The Land in my Mind's Eye

Juxtaposition, 11.18.13

Juxtaposition, 11.18.13

In my mind's eye, when I read about the Holocaust, I always see a grey landscape. It is bleak, without color or beauty. The light is dim. Clouds hang low. It is chilly and damp and miserable.

In my mind's eye, when I hear about my great-grandparents' life in Galicia, it too is bleak and unfriendly. Everything is dried up and spare, like late November. No leaves or greenery. Not even any snow to soften things. It is a hardscrabble existence. The land is not giving. It is like a dry, dusty, dirty barnyard. It is the remnants of gardens that offered up a few morsels to eat, some potatoes in the cellar. It is scrawny chickens pecking the dirt. It is cold and inhospitable.

And then, there I was, in Czechoslovakia and Southeastern Poland in early summer. Beautiful and green. Warm and breezy. Fertile planes and rolling hills. A landscape that was immediately familiar to me, friendly even. It reminded me of my beloved Wisconsin. Tall grass harvested for hay. Large colorful fields of poppies. Window boxes overflowing with flowers. Lovely and soft. 

And the towns and cities had stately buildings, charming line-ups of row houses, avenues, and squares. The villages had darling cottages. Things were a little rundown, but it was easy to see the faded beauty. There was nothing ostentatious, just pleasant. Attractive. Appealing.

Sure, the ugly gray communist buildings, unceremoniously and thoughtlessly situated, had an ominous tone, but they weren't there when my great-grandparents were there, and they weren't there when the Jews were rounded up and sent to the camps. They came afterwards. They cast shadows, sometimes dominating the scene, but even they could not compete with the hills and the greenery, with the skies and the fragrances. 

And now, all these years later, I find that I barely remember the beauty of the landscape. I look again at the photos with wonder. I look at images online with disbelief.

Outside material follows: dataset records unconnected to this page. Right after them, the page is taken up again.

/-- All that a step can do: nothing, a refusal, an operation, or a reset. -/
theorem step_cases (s : State) :
    (s.inputs = [] ∧ step s = .next s) ∨
    (∃ why, step s = .next ({ s with inputs := s.inputs.tail }.refuse why)) ∨
    (∃ i, step s = exec i { s with inputs := s.inputs.tail }) ∨
    (∃ payload, step s = .next (State.resetWith payload s.inputs.tail)) := by
  cases h : s.inputs with
  | nil => exact .inl ⟨rfl, step_of_no_inputs h⟩
  | cons input rest =>
    right
    cases input with
    | reset payload => exact .inr (.inr ⟨payload, step_of_reset h⟩)
    | command w =>
      cases hw : decode w with
      | error why =>
        exact .inl ⟨why, (step_of_command h).trans (performWord_of_decode_error _ hw)⟩
      | ok i =>
        exact .inr (.inl ⟨i, (step_of_command h).trans (performWord_of_decode_ok _ hw)⟩)

/-! ### The form of the state (R14, R16) -/

/-- After a reset a slot is `afterReset` of its part of the payload. -/
theorem State.exists_slot_resetWith (payload : ResetPayload) (inputs : List HostInput) (sl : SlotId) :
    ∃ p, (State.resetWith payload inputs).slot sl = FrameSlot.afterReset p := by
  cases sl
  · exact ⟨payload.tx, rfl⟩
  · exact ⟨payload.rx, rfl⟩

theorem FrameSlot.wf_afterReset (p : PayloadBytes) : (FrameSlot.afterReset p).wf :=
  ⟨.inl rfl, Nat.zero_le 9⟩

theorem FrameSlot.wf_encodeFrame {f : FrameSlot} (h : f.wf) (cmd : Byte) (param : Half) (fb : Bool) :
    (f.encodeFrame cmd param fb).wf :=
  ⟨.inr (.inr rfl), h.2⟩

theorem FrameSlot.wf_receive {f : FrameSlot} (h : f.wf) (b : Byte) : (f.receive b).1.wf := by
  obtain ⟨hpos, ⟨_, hlen⟩ | ⟨_, _, _, ⟨_, hlen⟩ | ⟨_, hlen⟩⟩⟩ := f.receive_len_pos b
  · exact ⟨hlen ▸ h.1, hpos⟩
  · exact ⟨.inr (.inl hlen), hpos⟩
  · exact ⟨.inr (.inr hlen), hpos⟩

theorem onSlot_wf {f : FrameSlot} (h : f.wf) (i : Instr) : (onSlot f i).1.wf := by
  cases i with
  | set _ cmd param fb => exact FrameSlot.wf_encodeFrame h cmd param fb
  | recv _ b => exact FrameSlot.wf_receive h b
  | _ => exact h

theorem State.wf_iff (s : State) : s.wf ↔ ∀ sl, (s.slot sl).wf :=
  ⟨fun h sl => by cases sl <;> [exact h.1; exact h.2], fun h => ⟨h .tx, h .rx⟩⟩

theorem exec_wf {i : Instr} {s t : State} (hs : s.wf) (h : exec i s = .next t) : t.wf := by
  rw [State.wf_iff] at hs ⊢
  intro sl
  by_cases hsl : sl = i.slotId
  · rw [hsl, slot_of_exec h]
    exact onSlot_wf (hs i.slotId) i
  · rw [slot_of_exec_of_ne h hsl]
    exact hs sl

theorem State.wf_resetWith (payload : ResetPayload) (inputs : List HostInput) :
    (State.resetWith payload inputs).wf :=
  ⟨FrameSlot.wf_afterReset payload.tx, FrameSlot.wf_afterReset payload.rx⟩

/-- Settles O14: refusals and idle steps change no slot, a reset gives `len = pos = 0`, and each operation
keeps the form of its slot. -/
theorem stepKeepsLegalLengthAndPosition : Obligations.StepKeepsLegalLengthAndPosition := by
  intro s t hs hstep
  obtain ⟨_, h⟩ | ⟨why, h⟩ | ⟨i, h⟩ | ⟨payload, h⟩ := step_cases s <;> rw [h] at hstep
  · exact Host.Outcome.next.inj hstep ▸ hs
  · exact Host.Outcome.next.inj hstep ▸ hs
  · exact exec_wf (s := { s with inputs := s.inputs.tail }) hs hstep
  · exact Host.Outcome.next.inj hstep ▸ State.wf_resetWith payload s.inputs.tail
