@[simp] theorem loaded_mem (W : Width) (sign : Bool) (rd rs1 : RegId) (imm : Imm12) (s : State) :
    (loaded W sign rd rs1 imm s).mem = s.mem := rfl

@[simp] theorem stored_mem (W : Width) (rs2 rs1 : RegId) (imm : Imm12) (s : State) :
    (stored W rs2 rs1 imm s).mem =
      memWrite s.mem (exactSum s rs1 imm) (widthBytes W) (storeAdapter W (s.regs.read rs2)) := rfl

theorem stored_read_outside {W : Width} {rs1 : RegId} {imm : Imm12} {s : State} {a : Nat}
    (h : a < exactSum s rs1 imm ∨ exactSum s rs1 imm + widthBytes W ≤ a) (rs2 : RegId) :
    (stored W rs2 rs1 imm s).mem.read a = s.mem.read a :=
  memWrite_read_outside s.mem h _

/-- Byte `k` of the datum stands at `ea + k`, low byte first (R51). -/
theorem stored_read_inside {W : Width} {rs1 : RegId} {imm : Imm12} {s : State} (hs : s.mem.wf = true)
    (hok : accessOk s rs1 imm (widthBytes W)) {k : Nat} (hk : k < widthBytes W) (rs2 : RegId) :
    (stored W rs2 rs1 imm s).mem.read (exactSum s rs1 imm + k) = (s.regs.read rs2).extractLsb' (8 * k) 8 := by
  rw [stored_mem, memWrite_read_inside hs (accessOk_end hok) hk, byteOf_storeAdapter hk, byteOf]

/-- The byte at every address after a store, both cases in one. -/
theorem stored_read {W : Width} {rs1 : RegId} {imm : Imm12} {s : State} (hs : s.mem.wf = true)
    (hok : accessOk s rs1 imm (widthBytes W)) (rs2 : RegId) (a : Nat) :
    (stored W rs2 rs1 imm s).mem.read a =
      if exactSum s rs1 imm ≤ a ∧ a < exactSum s rs1 imm + widthBytes W then
        (s.regs.read rs2).extractLsb' (8 * (a - exactSum s rs1 imm)) 8
      else s.mem.read a := by
  split
  · rename_i ha
    obtain ⟨k, rfl⟩ := Nat.exists_eq_add_of_le ha.1
    rw [stored_read_inside hs hok (by omega), Nat.add_sub_cancel_left]
  · rename_i ha
    exact stored_read_outside (by omega) rs2

/-- Settles O20: a store's next state is `stored`, which replaces the memory, at the access, and the port. -/
theorem storeFrame : Obligations.StoreFrame := by
  intro i s t hi h
  obtain ⟨-, rfl⟩ := exec_next h
  rw [succeeded_of_store hi]
  refine ⟨rfl, rfl, rfl, fun ea hea a ha => stored_read_outside ?_ _⟩
  have hsum : ea.toNat = exactSum s (baseReg i) (rawImm i) := effectiveAddress_eq_ok_iff.1 hea
  rwa [← hsum]

/-- Settles O29: by family, as a load replaces no memory and `stored_read` says what a store leaves. -/
theorem memoryAfterEveryInstruction : Obligations.MemoryAfterEveryInstruction := by
  intro i s t hs h a
  obtain ⟨hok, rfl⟩ := exec_next h
  cases hi : isStore i with
  | true =>
    obtain ⟨rs2, hrs2⟩ := exists_dataReg_of_store hi
    rw [succeeded_of_store hi, hrs2]
    exact stored_read hs hok rs2 a
  | false => rw [succeeded_of_load hi, dataReg_of_load hi, loaded_mem]

end Sys2Proof.Machine

/-! ## Memory: what a load gives, from the bytes of its access (R53, R60 to R63, R111) -/

namespace Sys2Proof.Machine

/-- `MemRead` assembles bytes that stand in place in a word, from bit `off` up, to that field of the word (R60). -/
theorem memRead_of_bytes {m : Memory} {addr off n : Nat} {v : Word}
    (h : ∀ k, k < n → m.read (addr + k) = v.extractLsb' (off + 8 * k) 8) :
    memRead m addr n = (v.extractLsb' off (8 * n)).setWidth 32 := by
  induction n with
  | zero =>
    ext j hj
    simp [memRead]
  | succ n ih =>
    ext j hj
    rw [memRead, ih fun k hk => h k (by omega), h n (by omega)]
    by_cases hlow : j < 8 * n
    · simp [hlow, show j < 8 * (n + 1) by omega]
    · have hbit : off + 8 * n + (j - 8 * n) = off + j := by omega
      have hfield : j - 8 * n < 8 ↔ j < 8 * (n + 1) := by omega
      simp [hlow, hbit, hfield]

/-- A field of `n` bits as a 32-bit word: by its sign, or with zeros above (R63). -/
def extended (sign : Bool) {n : Nat} (x : BitVec n) : Word := if sign then x.signExtend 32 else x.setWidth 32

/-- The width adapter extends the raw value's field of the width (R63). -/
theorem loadAdapter_setWidth (W : Width) (sign : Bool) (x : BitVec (8 * widthBytes W)) :
    loadAdapter W sign (x.setWidth 32) = extended sign x := by
  cases sign with
  | false => rfl
  | true =>
    have hback {w : Nat} (hw : w ≤ 32) (y : BitVec w) : (y.setWidth 32).setWidth w = y := by
      rw [BitVec.setWidth_setWidth_of_le _ hw, BitVec.setWidth_eq]
    cases W with
    | byte => exact congrArg (BitVec.signExtend 32) (hback (by decide) x)
    | half => exact congrArg (BitVec.signExtend 32) (hback (by decide) x)
    | word => exact (BitVec.setWidth_eq x).trans (BitVec.signExtend_eq x).symm

theorem isStore_of_destReg {i : Instr} {rd : RegId} (h : destReg i = some rd) : isStore i = false := by
  cases i with
  | lb _ _ _ | lh _ _ _ | lw _ _ _ | lbu _ _ _ | lhu _ _ _ => rfl
  | sb _ _ _ | sh _ _ _ | sw _ _ _ => cases h

/-- A load that succeeds and gives `v`, in the record and, unless `rd` is register 0, in `x[rd]` (R104, R106). -/
def LoadGives (i : Instr) (rd : RegId) (s : State) (v : Word) : Prop :=
  ∃ t, exec i s = .next t ∧ t.out.recValue = v ∧ (rd ≠ 0#5 → t.regs.read rd = v)

theorem LoadGives.record {i : Instr} {rd : RegId} {s : State} {v : Word} (h : LoadGives i rd s v) :
    ∃ t, exec i s = .next t ∧ t.out.recValue = v := by
  obtain ⟨t, hexec, hvalue, -⟩ := h
  exact ⟨t, hexec, hvalue⟩

theorem loadGives_loadedValue {i : Instr} {rd : RegId} {s : State} (hrd : destReg i = some rd)
    (hok : accessOk s (baseReg i) (rawImm i) (widthBytes (width i))) :
    LoadGives i rd s (loadedValue (width i) (signed i) (baseReg i) (rawImm i) s) := by
  refine ⟨_, exec_of_accessOk hok, ?_⟩
  rw [succeeded_of_load (isStore_of_destReg hrd), hrd]
  exact ⟨rfl, RegFile.read_write_same s.regs _⟩

/-- A load whose bytes stand in place in a word, from bit `off` up, gives that field of the word, extended. -/
theorem loadGives_field {i : Instr} {rd : RegId} {s : State} {v : Word} {off : Nat} (hrd : destReg i = some rd)
    (hok : accessOk s (baseReg i) (rawImm i) (widthBytes (width i)))
    (hbytes : ∀ k, k < widthBytes (width i) →
      s.mem.read (exactSum s (baseReg i) (rawImm i) + k) = v.extractLsb' (off + 8 * k) 8) :
    LoadGives i rd s (extended (signed i) (v.extractLsb' off (8 * widthBytes (width i)))) := by
  rw [← loadAdapter_setWidth, ← memRead_of_bytes hbytes]
  exact loadGives_loadedValue hrd hok

/-- A load's value depends on the memory by the bytes of the access only (R61). -/
theorem loadedValue_congr {s t : State} (hregs : s.regs = t.regs) {W : Width} {rs1 : RegId} {imm : Imm12}
    (hbytes : ∀ k, k < widthBytes W →
      s.mem.read (exactSum s rs1 imm + k) = t.mem.read (exactSum s rs1 imm + k)) (sign : Bool) :
    loadedValue W sign rs1 imm s = loadedValue W sign rs1 imm t := by
  rw [loadedValue, loadedValue, ← exactSum_congr hregs, memRead_congr hbytes]

theorem accessOk_congr {s t : State} (hregs : s.regs = t.regs) (hcfg : s.cfg = t.cfg) {rs1 : RegId} {imm : Imm12}
    {n : Nat} (hok : accessOk s rs1 imm n) : accessOk t rs1 imm n := by
  rwa [accessOk, ← exactSum_congr hregs, ← hcfg]

/-- Settles O28: the checks look at no byte, and the value at those of the access only. -/
theorem loadReadsOnlyItsBytes : Obligations.LoadReadsOnlyItsBytes := by
  intro i s t hi hregs hcfg hbytes
  refine ⟨fun f => ?_, fun s' h => ?_⟩
  · rw [exec_eq_fault_iff, exec_eq_fault_iff, firstFailure_congr hregs hcfg]
  · obtain ⟨hok, rfl⟩ := exec_next h
    have hvalue := loadedValue_congr hregs hbytes (signed i)
    refine ⟨_, exec_of_accessOk (accessOk_congr hregs hcfg hok), ?_⟩
    rw [succeeded_of_load hi, succeeded_of_load hi, loaded, loaded, hregs, hvalue, exactSum_congr hregs]
    exact ⟨rfl, rfl⟩

end Sys2Proof.Machine

/-! ## Memory: loads after a store (R53, L-Trunc) -/

namespace Sys2Proof.Machine

/-- A load of the width of the store before it, at the same address, gives the datum's low bits, extended. -/
theorem loadGives_stored {i : Instr} {rd : RegId} {s : State} (hrd : destReg i = some rd) (hs : s.mem.wf = true)
    (hok : accessOk s (baseReg i) (rawImm i) (widthBytes (width i))) (rs2 : RegId) :
    LoadGives i rd (stored (width i) rs2 (baseReg i) (rawImm i) s)
      (extended (signed i) ((s.regs.read rs2).extractLsb' 0 (8 * widthBytes (width i)))) := by
  refine loadGives_field hrd hok fun k hk => ?_
  rw [Nat.zero_add]
  exact stored_read_inside hs hok hk rs2

theorem ofNat_toNat_mod (n : Nat) (x : Word) : BitVec.ofNat n (x.toNat % 2 ^ n) = x.extractLsb' 0 n := by
  apply BitVec.eq_of_toNat_eq
  simp

/-- Zero extension of the low `n` bits is the residue modulo `2^n`. -/
theorem extended_false_low (n : Nat) (x : Word) :
    extended false (x.extractLsb' 0 n) = BitVec.ofNat 32 (x.toNat % 2 ^ n) := by
  apply BitVec.eq_of_toNat_eq
  simp [extended]

theorem extended_true_low (n : Nat) (x : Word) :
    extended true (x.extractLsb' 0 n) = (BitVec.ofNat n (x.toNat % 2 ^ n)).signExtend 32 := by
  rw [ofNat_toNat_mod]
  rfl

/-- Settles O30: the store leaves the datum's bytes at its access, and the load of the same width reads them. -/
theorem storeThenLoadReturnsDatum : Obligations.StoreThenLoadReturnsDatum := by
  intro s rs2 rs1 rd imm hs
  refine ⟨fun hok => ⟨_, exec_of_accessOk hok, ?_, ?_⟩, fun hok => ⟨_, exec_of_accessOk hok, ?_, ?_⟩,
    fun hok => ⟨_, exec_of_accessOk hok, ?_⟩⟩
  · rw [← extended_false_low]
    exact loadGives_stored (i := .lbu rd rs1 imm) rfl hs hok rs2
  · rw [← extended_true_low]
    exact loadGives_stored (i := .lb rd rs1 imm) rfl hs hok rs2
  · rw [← extended_false_low]
    exact loadGives_stored (i := .lhu rd rs1 imm) rfl hs hok rs2
  · rw [← extended_true_low]
    exact loadGives_stored (i := .lh rd rs1 imm) rfl hs hok rs2
  · have hall : extended false ((s.regs.read rs2).extractLsb' 0 32) = s.regs.read rs2 := by
      rw [extended_false_low, Nat.mod_eq_of_lt (BitVec.isLt _), BitVec.ofNat_toNat, BitVec.setWidth_eq]
    have hload := loadGives_stored (i := .lw rd rs1 imm) rfl hs hok rs2
    exact hall ▸ hload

The bleakness we often encountered in the people we met and in the almost desperate economic situation made me remember only the gray, only the pall and the heaviness. I am startled once again to see the greenery and the picturesque scenes.

One of our first stops was at Austerlitz, site of one of Napoleon's greatest victories. The battle was fought in December, and all the paintings of it show a barren landscape. But there we were in late June, and it was green and flowering. The land acted like it didn't know anything about the blood shed on these very fields many years ago. In summer, the land was productive and verdant. It was filled as always with life-giving grasses, oblivious to the countless lives that had been brutally lost upon it. And I was uneasy about this juxtaposition. I was touched by its ordinariness and its beauty.

Austerlitz was a preview of this same confusion that I would encounter at every stop, a paradox that I continue to wrestle to make space for within my mind's eye.